Many dogs compete in Rally or Obedience AND Conformation often on the same day sometimes in the same hour. You use different collars as cues and different verbal commands. My girl heels in Obedience and "with me" for breed ring or when working. Heels means sit, "with me" means stand when I stop and if she starts to sit a quick verbal stand or stand pretty gets her back in the position I want her in. 

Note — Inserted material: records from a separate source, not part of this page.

theorem ticks_st_toNat (s : State) (n : Nat) : (ticks n s).st.toNat = s.st.toNat - n := by
  induction n with
  | zero => rfl
  | succ n ih => rw [ticks_succ, State.timerTick_st, State.setTone_st, countDown_toNat, ih, Nat.sub_sub]

/-- The pulse goes inactive before each tick, so only the value of `st` before the last one decides (R225). -/
theorem ticks_succ_tone (s : State) (n : Nat) : (ticks (n + 1) s).tone = true ↔ (ticks n s).st.toNat = 1 := by
  rw [ticks_succ, State.timerTick_tone, State.setTone_tone, State.setTone_st, Bool.false_or, beq_iff_eq,
    ← BitVec.toNat_inj]
  rfl

/-- Settles O53: after `n` ticks `st` holds what is left of its value, and that is 1 exactly when the value was `n + 1`. -/
theorem toneSoundsOnceAtTheEnd : Obligations.ToneSoundsOnceAtTheEnd := by
  intro s n
  rw [ticks_succ_tone, ticks_st_toNat]
  omega

end Sys2Proof.Machine
end

/-! # The two round trips of the encoding (30_encoding.md sections 1 to 4) -/
section
namespace Sys2Proof

/-- Settles O2: the decoder reads back the fields each format lays out. -/
theorem decodeInvertsEncode : Obligations.DecodeInvertsEncode := decode_encode

/-- Settles O3: each family gives back the word its fields build. -/
theorem encodeInvertsDecode : Obligations.EncodeInvertsDecode := fun _ _ => encode_of_decode

end Sys2Proof
end

/-! # What an instruction may change (10_state.md sections 1 to 9) -/
section
namespace Sys2Proof.Machine

open Sys2Proof (Byte Word Nibble Addr)

/-! ## Frames of the operations not covered so far -/

/-- A longer list of exceptions is a weaker frame. -/
theorem SameExcept.mono {ps qs : List Part} {s t : State} (h : SameExcept ps s t) (hsub : ps ⊆ qs) :
    SameExcept qs s t := fun p hp => h p fun hmem => hp (hsub hmem)

theorem State.setSlot_sameExcept (s : State) (k : Nibble) (w : Word) : SameExcept [.stack] s (s.setSlot k w) := by
  intro p hp
  cases p with
  | stack => exact absurd (List.mem_singleton.mpr rfl) hp
  | regs | gfx | mem => exact fun _ => rfl
  | i | pc | sp | dt | st | redraw | opcode | key | rnd | tone | diag | turn => rfl

theorem State.setSp_sameExcept (s : State) (b : Byte) : SameExcept [.sp] s (s.setSp b) := by
  intro p hp
  cases p with
  | sp => exact absurd (List.mem_singleton.mpr rfl) hp
  | regs | stack | gfx | mem => exact fun _ => rfl
  | i | pc | dt | st | redraw | opcode | key | rnd | tone | diag | turn => rfl

theorem State.setDt_sameExcept (s : State) (b : Byte) : SameExcept [.dt] s (s.setDt b) := by
  intro p hp
  cases p with
  | dt => exact absurd (List.mem_singleton.mpr rfl) hp
  | regs | stack | gfx | mem => exact fun _ => rfl
  | i | pc | sp | st | redraw | opcode | key | rnd | tone | diag | turn => rfl

theorem State.setSt_sameExcept (s : State) (b : Byte) : SameExcept [.st] s (s.setSt b) := by
  intro p hp
  cases p with
  | st => exact absurd (List.mem_singleton.mpr rfl) hp
  | regs | stack | gfx | mem => exact fun _ => rfl
  | i | pc | sp | dt | redraw | opcode | key | rnd | tone | diag | turn => rfl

The UKC total dog award actually requires your dog to win a best male/female or higher over competition AND get a qualifying score in a performance event at the same show  this by the way is our goal for the Gateway show in St Louis in October.


----------



## Dolly's Mom (Feb 14, 2014)

spindledreams said:


> Many dogs compete in Rally or Obedience AND Conformation often on the same day sometimes in the same hour. You use different collars as cues and different verbal commands. My girl heels in Obedience and "with me" for breed ring or when working. Heels means sit, "with me" means stand when I stop and if she starts to sit a quick verbal stand or stand pretty gets her back in the position I want her in.
> 
> The UKC total dog award actually requires your dog to win a best male/female or higher over competition AND get a qualifying score in a performance event at the same show  this by the way is our goal for the Gateway show in St Louis in October.




Good Luck! That sounds fun!! 
I maybe should have prefaced this by saying she'll be show CKC.
I'm a trainer so it's absolutely against my nature to have a dog not sit! Glad to hear it won't ruin her.


----------



## ArreauStandardPoodle (Sep 1, 2009)

Just don't reward with food. Quincy learned to sit and down with cheese and his handler would do the down and back and pull bait out of her arm band and he'd sit as soon as he saw it. I thought it was funny. His handler...not so much!


----------



## CharismaticMillie (Jun 16, 2010)

I use food to train in obedience - including sit. I'm training to ultimately show in obedience so obviously I use lots of treats to help build that drive. What my handler stressed to me is that she can easily teach an obedience trained dog not to sit in the ring. And obedience trained dogs are often the quickest studies! It's possible they might goof up and sit in the ring once or twice, but poodles are very smart and can easily learn the difference. As a trainer, Dolly's mom, I'm sure you know that you obviously don't want to reward sit so much more than other behaviors that it becomes a default behavior, though.


----------



## Dolly's Mom (Feb 14, 2014)

Exactly. I made that mistake with my last one, it's for sure her default. I don't think I'll teach sit as much as show her when it's a good idea. Today she sat while we waited for a friend and she sat for like 2 minutes...with a squirrel running around!!


----------